▸ What you should do
Transcribe only part of the material below: the lines from the one containing "rw [usesData1_ofBits_iff] at hused" through the one containing "simp [State.cmdReady]", inclusive, exactly as written.
[Opening Information provided section]
/-- While a jump runs, every register is compared. -/
theorem eq_of_busy (h : SameVisible s t) (hb : s.busy = true) : s = t := by
  obtain ⟨hgen, hout, hvalid, hbusy, hdone, herr, hseed, hpins, hengine⟩ := h
  obtain ⟨hp, hk, hwork, hacc⟩ := hengine hb
  obtain ⟨h0, h1⟩ := StatePair.mk.inj hgen
  obtain ⟨hw0, hw1⟩ := StatePair.mk.inj hwork
  obtain ⟨ht0, ht1⟩ := StatePair.mk.inj hacc
  cases s
  cases t
  rw [State.mk.injEq]
  exact ⟨h0, h1, hout, hvalid, hbusy, hdone, herr, hp, hk, hw0, hw1, ht0, ht1, hseed, hpins⟩

theorem dropSample (h : SameVisible s t) : SameVisible s.dropSample t.dropSample :=
  { h with pins := congrArg List.tail h.pins }

theorem clearPulses (h : SameVisible s t) : SameVisible s.clearPulses t.clearPulses :=
  { h with rndValid := rfl, jumpDone := rfl }

theorem raiseIllegal (h : SameVisible s t) : SameVisible s.raiseIllegal t.raiseIllegal :=
  { h with errIllegal := rfl }

theorem setGen (h : SameVisible s t) (g : StatePair) : SameVisible (s.setGen g) (t.setGen g) :=
  { h with gen := rfl }

/-- A jump starts the engine from registers that are compared. -/
theorem startJump (h : SameVisible s t) (p : GfPoly) : SameVisible (s.startJump p) (t.startJump p) :=
  { h.clearPulses with busy := rfl, engine := fun _ => ⟨rfl, rfl, h.gen, rfl⟩ }

theorem resetEdge_eq (h : SameVisible s t) : s.resetEdge = t.resetEdge := by
  rw [State.resetEdge, State.resetEdge, h.resetSeed, h.pins]

/-- Each command reads no engine register. -/
theorem exec_next {s' : State} {i : Instr} (h : SameVisible s t) (he : exec i s = .next s') :
    ∃ t', exec i t = .next t' ∧ SameVisible s' t' := by
  cases i <;> obtain rfl := Host.Outcome.next.inj he
  case illegal => exact ⟨_, rfl, h.clearPulses.raiseIllegal⟩
  case init seed => exact ⟨_, rfl, h.clearPulses.setGen _⟩
  case next =>
    rw [h.gen]
    exact ⟨_, rfl, { h.clearPulses.setGen (stepState t.gen) with rndOut := rfl, rndValid := rfl }⟩
  case load d0 d1 => exact ⟨_, rfl, h.clearPulses.setGen _⟩
  case jump | jump32 | jump64 | jump96 => exact ⟨_, rfl, h.startJump _⟩

/-- One edge: a running engine steps from equal states, and no other edge reads the engine registers. -/
theorem step_next {s' : State} (h : SameVisible s t) (hs : step s = .next s') :
    ∃ t', step t = .next t' ∧ SameVisible s' t' := by
  have hsample := h.sample_eq
  obtain ⟨hr, -, rfl⟩ | ⟨hx, hb, -, -, rfl⟩ | ⟨i, ha, -, he⟩ | ⟨hr, hv, hb, -, -, rfl⟩ := step_next_kinds hs
  · rw [State.ResetsNext, hsample] at hr
    exact ⟨_, step_of_resetsNext hr, h.dropSample.resetEdge_eq ▸ .refl _⟩
  · obtain rfl := h.eq_of_busy hb
    exact ⟨_, hs, .refl _⟩
  · rw [State.AcceptsNext, hsample, h.busy] at ha
    obtain ⟨t', ht', hst⟩ := h.dropSample.exec_next he
    exact ⟨t', (step_of_acceptsNext ha).trans ht', hst⟩
  · rw [hsample] at hr hv
    exact ⟨_, step_of_idle hr hv (h.busy ▸ hb), h.dropSample.clearPulses⟩

theorem runsTo {n : Nat} {s' : State} (h : SameVisible s t) (hs : RunsTo n s s') :
    ∃ t', RunsTo n t t' ∧ SameVisible s' t' := by
  induction n generalizing s t with
  | zero =>
    obtain rfl := (runsTo_zero_iff s s').mp hs
    exact ⟨t, (runsTo_zero_iff t t).mpr rfl, h⟩
  | succ n ih =>
    obtain ⟨u, hsu, hus⟩ := (runsTo_succ_iff n s s').mp hs
    obtain ⟨v, htv, huv⟩ := h.step_next hsu
    obtain ⟨t', hvt, hst⟩ := ih huv hus
    exact ⟨t', (runsTo_succ_iff n t t').mpr ⟨v, htv, hvt⟩, hst⟩

end SameVisible

/-- Settles O55: `SameVisible` is kept along every run, and fixes the outputs. -/
theorem idleEngineInvisible : Obligations.IdleEngineInvisible := by
  intro n s t s' h hs
  obtain ⟨t', ht', hst⟩ := h.runsTo hs
  exact ⟨t', ht', hst, hst.outputs_eq⟩

end Sys2Proof.Machine
end

section
/-! SUPPORT. The command word (R43 to R46) and the commands a step runs (R42): the packed word's layout, decoding after
encoding, the opcode table, and which ports a command's edge looks at (R44). -/

namespace Sys2Proof

/-! ## The opcode map and the fields (R44, R45) -/

@[simp] theorem toBits_ofBits (b : BitVec 3) : (Opcode.ofBits b).toBits = b := by
  revert b
  decide

@[simp] theorem opcode_decodeFields (f : CommandFields) : (decodeFields f).opcode = Opcode.ofBits f.op :=
  opcode_instr _ _ _

@[simp] theorem decodeFields_encodeFields (i : Instr) : decodeFields (encodeFields i) = i := by
  cases i <;> rfl

/-- data0 is used by ops 001, 011 and 111 (R44). -/
theorem usesData0_ofBits_iff (b : BitVec 3) : (Opcode.ofBits b).usesData0 = true ↔ b = 1 ∨ b = 3 ∨ b = 7 := by
  revert b
  decide

/-- data1 is used by ops 011 and 111 (R44). -/
theorem usesData1_ofBits_iff (b : BitVec 3) : (Opcode.ofBits b).usesData1 = true ↔ b = 3 ∨ b = 7 := by
  revert b
  decide

theorem opcode_eq_illegal_iff (i : Instr) : i.opcode = .illegal ↔ i = .illegal := by
  cases i <;> simp [Instr.opcode]

/-- Encoding a decoded command keeps the op and the used operands, and writes 0 for the others. -/
theorem encodeFields_instr (o : Opcode) (d0 d1 : Word) :
    encodeFields (o.instr d0 d1) =
      ⟨o.toBits, if o.usesData0 then d0 else 0, if o.usesData1 then d1 else 0⟩ := by
  cases o <;> rfl

theorem encodeFields_decodeFields (f : CommandFields) :
    encodeFields (decodeFields f) =
      ⟨f.op, if f.op = 1 ∨ f.op = 3 ∨ f.op = 7 then f.data0 else 0,
        if f.op = 3 ∨ f.op = 7 then f.data1 else 0⟩ := by
  rw [decodeFields, encodeFields_instr, toBits_ofBits]
  simp only [usesData0_ofBits_iff, usesData1_ofBits_iff]

/-- A command is its three encoded fields. -/
theorem encodeFields_injective : Function.Injective encodeFields :=
  Function.LeftInverse.injective decodeFields_encodeFields

theorem ite_zero_eq_ite_zero_iff {c : Prop} [Decidable c] (a b : Word) :
    ((if c then a else 0) = if c then b else 0) ↔ (c → a = b) := by
  by_cases hc : c <;> simp [hc]

theorem decodeFields_eq_iff (f g : CommandFields) :
    decodeFields f = decodeFields g ↔
      f.op = g.op ∧ (f.op = 1 ∨ f.op = 3 ∨ f.op = 7 → f.data0 = g.data0) ∧
        (f.op = 3 ∨ f.op = 7 → f.data1 = g.data1) := by
  rw [← encodeFields_injective.eq_iff, encodeFields_decodeFields, encodeFields_decodeFields,
    CommandFields.mk.injEq]
  refine and_congr_right fun hop => ?_
  rw [← hop, ite_zero_eq_ite_zero_iff, ite_zero_eq_ite_zero_iff]

/-! ## The packed word (R43) -/

theorem pack_toNat (f : CommandFields) :
    f.pack.toNat = f.data1.toNat * 2 ^ 67 + f.data0.toNat * 2 ^ 3 + f.op.toNat := by
  rw [CommandFields.pack, BitVec.toNat_append, BitVec.toNat_append, ← Nat.shiftLeft_add_eq_or_of_lt f.data0.isLt,
    ← Nat.shiftLeft_add_eq_or_of_lt f.op.isLt, Nat.shiftLeft_eq, Nat.shiftLeft_eq]
  ring

theorem pack_unpack (w : BitVec 131) : (CommandFields.unpack w).pack = w := by
  apply BitVec.eq_of_toNat_eq
  rw [pack_toNat]
  simp only [CommandFields.unpack, BitVec.extractLsb'_toNat, Nat.shiftRight_eq_div_pow]
  omega

theorem decodeWord_encode (i : Instr) : decodeWord (encode i) = i := by
  rw [decodeWord, encode, unpack_pack, decodeFields_encodeFields]

/-- A number below 2^131 is the command word it writes. -/
theorem decodeTableWord_toNat (w : BitVec 131) : decodeTableWord 131 w.toNat = some (decodeWord w) := by
  simp [decodeTableWord, tableWord, Nat.mod_eq_of_lt w.isLt, w.isLt]

/-- Settles O1: the fields of an encoded command decode to it, and each of the three readings gives those fields. -/
theorem decodeEncodeRoundTrip : Obligations.DecodeEncodeRoundTrip := by
  intro i _
  refine ⟨decodeWord_encode i, ?_, ?_⟩
  · rw [presentInstr, decodePorts_present, decodeFields_encodeFields]
  · rw [decodeTableWord_toNat, decodeWord_encode]

/-- Settles O2: `encodeFields` inverts the decoder up to the ignored operands, and is injective. -/
theorem encodeOfDecodeZeroesIgnored : Obligations.EncodeOfDecodeZeroesIgnored :=
  ⟨fun f => congrArg CommandFields.pack (encodeFields_decodeFields f), decodeFields_eq_iff⟩

/-- Settles O5: `unpack_pack` is the model's own law; the layout gives the converse. -/
theorem packedWordLayout : Obligations.PackedWordLayout :=
  ⟨pack_toNat, unpack_pack, pack_unpack⟩

/-- Settles O6: nine closed facts. -/
theorem listedWordsDecode : Obligations.ListedWordsDecode := by
  unfold Obligations.ListedWordsDecode
  decide

/-! ## The opcode table (R45) -/

/-- The table's row of a command: its op value over the mask of the op field. -/
def Opcode.row (o : Opcode) : OpcodeRow := ⟨o, 0x7#131, o.toBits.setWidth 131⟩

theorem opcodeTable_eq_map_row :
    opcodeTable = [Opcode.illegal, .init, .next, .jump, .jump32, .jump64, .jump96, .load].map Opcode.row := by
  decide

theorem mem_opcodeTable_iff (r : OpcodeRow) : r ∈ opcodeTable ↔ ∃ o : Opcode, o.row = r := by
  rw [opcodeTable_eq_map_row, List.mem_map]
  exact exists_congr fun o => and_iff_right (by cases o <;> decide)

/-- Under the mask a word is its op field. -/
theorem and_opMask_toNat (w : BitVec 131) : (w &&& 0x7#131).toNat = w.toNat % 8 := by
  rw [BitVec.toNat_and]
  exact Nat.and_two_pow_sub_one_eq_mod w.toNat 3

theorem unpack_op_toNat (w : BitVec 131) : (CommandFields.unpack w).op.toNat = w.toNat % 8 := by
  simp [CommandFields.unpack]

/-- A word matches the row of the opcode in its op field and no other. -/
theorem row_matches_iff (o : Opcode) (w : BitVec 131) :
    o.row.matches w = true ↔ Opcode.ofBits (CommandFields.unpack w).op = o := by
  have hop : (o.toBits.setWidth 131).toNat = o.toBits.toNat := by cases o <;> rfl
  calc o.row.matches w = true ↔ w &&& 0x7#131 = o.toBits.setWidth 131 := beq_iff_eq
    _ ↔ (CommandFields.unpack w).op = o.toBits := by
      rw [← BitVec.toNat_inj, ← BitVec.toNat_inj, and_opMask_toNat, unpack_op_toNat, hop]
    _ ↔ Opcode.ofBits (CommandFields.unpack w).op = o :=
      ⟨fun h => h ▸ ofBits_toBits o, fun h => h ▸ (toBits_ofBits _).symm⟩

/-- Settles O4: the rows are those of the eight opcodes, and a word matches the row of its op field alone. -/
theorem opcodeMapTotal : Obligations.OpcodeMapTotal := by
  refine ⟨by decide, fun w => ⟨⟨(decodeWord w).opcode.row, ⟨?_, ?_⟩, rfl, ?_⟩, ?_, ?_⟩⟩
  · exact (mem_opcodeTable_iff _).mpr ⟨_, rfl⟩
  · exact (row_matches_iff _ w).mpr (opcode_decodeFields _).symm
  · intro r hr hw
    obtain ⟨o, rfl⟩ := (mem_opcodeTable_iff r).mp hr
    rw [decodeWord, opcode_decodeFields, (row_matches_iff o w).mp hw]
  · rw [decodeWord, opcode_decodeFields, toBits_ofBits, unpack_op_toNat]
  · rw [← opcode_eq_illegal_iff, decodeWord, opcode_decodeFields]
    exact ⟨fun h => (toBits_ofBits _).symm.trans (congrArg Opcode.toBits h), fun h => congrArg Opcode.ofBits h⟩

namespace Machine

/-! ## The ports an edge looks at (R42, R44, R99) -/

/-- The decoder on the ports reads the op and the operands that the op uses. -/
theorem decodePorts_congr {x y : PortSample} (hop : x.cmdOp = y.cmdOp)
    (h0 : ∀ op, x.cmdOp = some op → (Opcode.ofBits op).usesData0 = true → x.cmdData0 = y.cmdData0)
    (h1 : ∀ op, x.cmdOp = some op → (Opcode.ofBits op).usesData1 = true → x.cmdData1 = y.cmdData1) :
    decodePorts x = decodePorts y := by
  unfold decodePorts
  rw [← hop]
  cases hx : x.cmdOp with
  | none => rfl
  | some op =>
    specialize h0 op hx
    specialize h1 op hx
    simp only [decodeFields]
    cases ho : Opcode.ofBits op <;> rw [ho] at h0 h1
    case illegal | next | jump32 | jump64 | jump96 => rfl
    case init => rw [h0 rfl]; rfl
    case jump | load => rw [h0 rfl, h1 rfl]

/-- The command fields reach an edge through the decoder alone. -/
theorem tick_congr {x y : PortSample} (s : State) (hrst : x.rst = y.rst) (hvalid : x.cmdValid = y.cmdValid)
    (hdecode : decodePorts x = decodePorts y) : tick x s = tick y s := by
  unfold tick
  rw [hrst, hvalid, hdecode]

/-- JUMP's polynomial has p0 in the low-order half (R8, R44). -/
theorem polyBit_polyOperand (p0 p1 : Word) (i : Nat) :
    polyBit (polyOperand p0 p1) i = if i < 64 then p0.getLsbD i else p1.getLsbD (i - 64) := by
  show (p1 ++ p0).getLsbD i = _
  rw [BitVec.getLsbD_append]

/-- Settles O3: an edge reads the ports through `decodePorts`, which reads the used operands alone. -/
theorem operandUse : Obligations.OperandUse := by
  refine ⟨fun _ _ => ⟨rfl, rfl, rfl, rfl, rfl, rfl, rfl, rfl⟩, polyBit_polyOperand,
    fun x y s hrst hvalid hop h0 h1 => tick_congr s hrst hvalid (decodePorts_congr hop ?_ ?_)⟩
  · intro op hx hused
    rw [usesData0_ofBits_iff] at hused
    exact h0 (by simpa [hx] using hused)
  · intro op hx hused
    rw [usesData1_ofBits_iff] at hused
    exact h1 (by simpa [hx] using hused)

/-! ## cmd_ready and acceptance (R42) -/

theorem cmdReady_iff (s : State) (rst : Bool) : s.cmdReady rst = true ↔ rst = false ∧ s.busy = false := by
  simp [State.cmdReady]

/-- The edge that samples `x` is a step of the block with `x` as its next sample. -/
theorem step_cons_pins (x : PortSample) (s : State) : step { s with pins := x :: s.pins } = tick x s := rfl

/-- What an edge does while cmd_ready is 0: a reset or an engine step, from the level of rst alone. -/
theorem tick_of_not_cmdReady {x : PortSample} {s : State} {rst : Bool} (hready : s.cmdReady rst = false)
    (hr : x.rst = some rst) (hv : x.cmdValid.isSome = true) :
    tick x s = .next (if rst then s.resetEdge else s.engineStep) := by
  rw [← step_cons_pins]
  cases rst with
  | true => exact step_of_resetsNext ⟨hr, hv⟩
  | false => exact step_of_busy ⟨hr, hv⟩ (by simpa [State.cmdReady] using hready)

theorem acceptsNext_iff_cmdReady (s : State) (i : Instr) :
    s.AcceptsNext i ↔ s.sample.cmdValid = some true ∧
      (∃ rst, s.sample.rst = some rst ∧ s.cmdReady rst = true) ∧ decodePorts s.sample = .ok i := by
  simp only [State.AcceptsNext, Presents, cmdReady_iff]
  constructor
  · rintro ⟨⟨hr, hv, hd⟩, hb⟩
    exact ⟨hv, ⟨false, hr, rfl, hb⟩, hd⟩
  · rintro ⟨hv, ⟨_, hr, rfl, hb⟩, hd⟩
    exact ⟨⟨hr, hv, hd⟩, hb⟩

/-- Settles O42: while cmd_ready is 0 the edge is a reset or an engine step, and `exec_busy` says which commands set
busy. -/
theorem commandReady : Obligations.CommandReady := by
  refine ⟨cmdReady_iff, fun s rst x y hready hx hy hvx hvy => ?_, acceptsNext_iff_cmdReady, fun i s t h => ?_⟩
  · have hedge := tick_of_not_cmdReady hready hx hvx
    exact ⟨hedge.trans (tick_of_not_cmdReady hready hy hvy).symm, _, hedge⟩
  · have hbusy := exec_busy h
    exact ⟨fun hj => by rw [hbusy, hj, Bool.false_or], fun hj rst => by simp [State.cmdReady, hbusy, hj]⟩

/-! ## The command a step runs (R42, R97) -/

/-- A presented word is accepted at the next edge (notes/assumptions/7.md). -/
theorem presentWord_acceptsNext (s : State) (w : BitVec 131) : (s.presentWord w).AcceptsNext (decodeWord w) :=
  ⟨presents_present _, rfl⟩

theorem step_presentWord (s : State) (w : BitVec 131) :
    step (s.presentWord w) = exec (decodeWord w) { s with busy := false, pins := s.pins.tail } :=
  step_of_acceptsNext (presentWord_acceptsNext s w)

/-- A number that is a command's is that of the word it places. -/
theorem decodeWord_of_decodeTableWord {nbits w : Nat} {i : Instr} (h : decodeTableWord nbits w = some i) :
    decodeWord (BitVec.ofNat 131 (w % 2 ^ nbits)) = i := by
  unfold decodeTableWord tableWord at h
  split at h
  · exact Option.some.inj h
  · cases h

/-- Settles O7: acceptance makes the step the command's meaning, and a placed word is accepted. -/
theorem stepRunsPresentedCommand : Obligations.StepRunsPresentedCommand := by
  refine ⟨fun _ _ => step_of_acceptsNext, step_presentWord, fun s nbits w i h => ?_⟩
  rw [State.withFetchWord, step_presentWord, decodeWord_of_decodeTableWord h]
[Closing Information provided section]
▸ Solution
    rw [usesData1_ofBits_iff] at hused
    exact h1 (by simpa [hx] using hused)

/-! ## cmd_ready and acceptance (R42) -/

theorem cmdReady_iff (s : State) (rst : Bool) : s.cmdReady rst = true ↔ rst = false ∧ s.busy = false := by
  simp [State.cmdReady]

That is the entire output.